Bu kavram, Türkiye’mizde anlamını ve derinliğini kaybetmek üzeredir. Cemaat kavramı, bir grup, bir zümre, bir topluluk, bir kalabalık, bir menfaat birlikteliği için hiçbir zaman kullanılamaz ve kullanılmamalıdır. Ya da kullanılmamalıydı.
Bugün yaşadığımız ikilem, bu kavramın bir grup tarafından suistimal edilmesi neticesinde, samimi insanların hayal kırıklığının bir sonucudur.
Hiçbir şekilde “cemaat” kavramı içinde yerini alamayacak bir anlayış, Türkiye’mizde senelerdir maalesef bu kavramla kendine hayat kurmuş ve sinsi emelleri için, nice samimi insanları suistimal etmiştir. Bugün ortaya çıkan durumun izahı budur.
Cemaatin bir araya gelmesi yalnız Allah içindir. Bu birliktelikte menfaat yoktur, kirli ilişkiler yoktur, ikiyüzlülük yoktur, maddeyi her şeyin üzerinde görmek yoktur, başkalarını gözetlemek yoktur, mahremiyeti ihlâl yoktur ve sözü hülasa edersek vatana ihanet hiç yoktur.
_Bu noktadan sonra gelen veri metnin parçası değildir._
/-- One element combined at its home and its word bumped (R257). -/
def State.collPut (who : Issuer) (op : CollOp) (e : Nat × Nat × Place) (s : State) : State :=
  let n := CollOp.size op
  let s := (s.flushOwn who.le e.2.2).correctLine e.2.2.key
  (s.homeStore e.2.2 (leBytes n (collCombine op (leNat (s.homeBytes e.2.2 n)) e.1))).bump e.2.2.key

/-- The round counted (R257): when every member has contributed, `cdone` is bumped once, that of the record of the contribution that completes the round
(R257 does not say whose; log entry 75). -/
def State.collCount (who : Issuer) (g : Nat) (ms : List Nat) (done : Place) (s : State) : State :=
  let e := s.engine g
  let ins := e.collIn ++ [who.le]
  if ms.all (fun m => ins.contains m) then (s.setEngine g { e with collIn := [], collDone := e.collDone + 1 }).bump done.key
  else s.setEngine g { e with collIn := ins }

/-- A contribution performed (R257). -/
def State.collRun (who : Issuer) (g : Nat) (ms : List Nat) (block : Word) (op : CollOp) (s : State) : State :=
  match s.readStruct who block.toNat 8 4 with
  | (.error e, s) => s.token who (tokErr e.1)
  | (.ok bs, s) =>
    let r := collRecOf bs
    match s.collError op r with
    | some e => s.token who (tokErr e)
    | none =>
      match s.resolve who .special true r.cdone 8 with
      | (.error c, s) => s.token who (tokErr c)
      | (.ok done, s) =>
        match s.collRead who (CollOp.size op) r (List.range r.ccnt) with
        | (.error c, s) => s.token who (tokErr c)
        | (.ok es, s) =>
          let s := es.foldl (fun s e => s.collPut who op e) s
          (s.token who (BitVec.ofNat 64 r.ccnt)).collCount who g ms done.place

/-- The tile whose copy engine holds command `k`, and the command. -/
def State.copyAt (s : State) (k : Nat) : Option (Nat × CopyCmd) :=
  s.tiles.findSome? (fun t => (t.2.copies.find? (fun c => c.who.id == k)).map (fun c => (t.1, c)))

/-- `COLL_CONTRIBUTION` (R257): the contribution of command `k`, one of the eight that its engine runs (R252), once the earlier memory operations of
its set have completed; a member's second one waits for the round to complete. A group number above 255 names a group without members (log entry 74), and an issuer
outside the group gets 0x26 whatever its record holds (log entry 76). -/
def execCollContribution (k : Nat) (s : State) : Host.Outcome State Fault Refusal :=
  match s.copyAt k with
  | some (t, ⟨who, .coll g block op⟩) =>
    if !s.storesDone who || !(s.copyRunners t).any (fun c => c.who.id == k) then .next s
    else
      let ms := if 255 < g then [] else s.members g
      let s := if 255 < g then s.dropCopy t k else (s.dropCopy t k).membersSeen g
      .next (if ms.contains who.le then s.collRun who g ms block op else s.token who (tokErr 0x26))
  | _ => .next s

end Sys2Proof.Machine
end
Cemaat kavramı, bunlarla birarada asla anılamaz ve anılmamalıdır. Peki, böyle mi olmuştur durum?
Maalesef ki, hayır.
Cemaat kavramı, bir grubun tekeline geçmiş, o grubun görünen kimliği olmuş ve bu kimlik birçok kapının kolayca kendilerine açılması için kullanılmıştır. Sihirli bir anahtar olmuştur âdeta.
Allah için biraraya gelen insanlardan çok, derin yapılar oluşturarak şerleri cem etmeyi gâye edinmiş bir grup için kullanılır olmuştur ve cemaat kavramı, anlamını ve derinliğini yitirmiştir.
Bugün Türkiye’mize düşen önemli görevlerden biri, cemaat kavramına yeniden itibar kazandırmaktadır. Cemaat, yeniden med-cezirlerin ismi olmalı, câmilerin zenginliği olmalı, Müslüman birlikteliğinin en güzel tecessümü olmalıdır. Câmi ile anılmalı ve öz vatanından ayrılışa bir son verilmelidir.
Cemaat, yeniden gerçek sahibine isim olmalıdır. Yılların mahkûmiyetine son vermeli ve zincirlerini kırarak yeniden câmilere akın etmelidir.
Cemaat, ismini kirleten bu gruba beddua etmese de, Allah’a havale etmesini bilmeli ve gerçek yüzünü gösteren bu anlayışı, nasipsizliğe mahkûm etmelidir.
Cemaat ismine inanıp samimiyet sergileyen insanların da, gerçek cemaate iştirakleri için ne gerekiyorsa yapılmalıdır. Bu hayal kırıklığına bir son verilmelidir.
Cemaat kavramı, kaybolmaya yüz tutan asaletini yeniden kazanmanın arifesindedir ve bu büyük bir fırsattır. On yılları aşan işgal, son demlerini yaşamaktadır ve cemaat, câmisine ve özgürlüğe kavuşmak üzeredir.
Bugünden sonra bize düşen görev, mâlum gruba cemaat ismi ile hitap etmemektir. Allah için namaz kılmaya, kulluk yapmaya gelen insanların oluşturduğu topluluklar haricinde hiçbir grubun ismi cemaat olamaz.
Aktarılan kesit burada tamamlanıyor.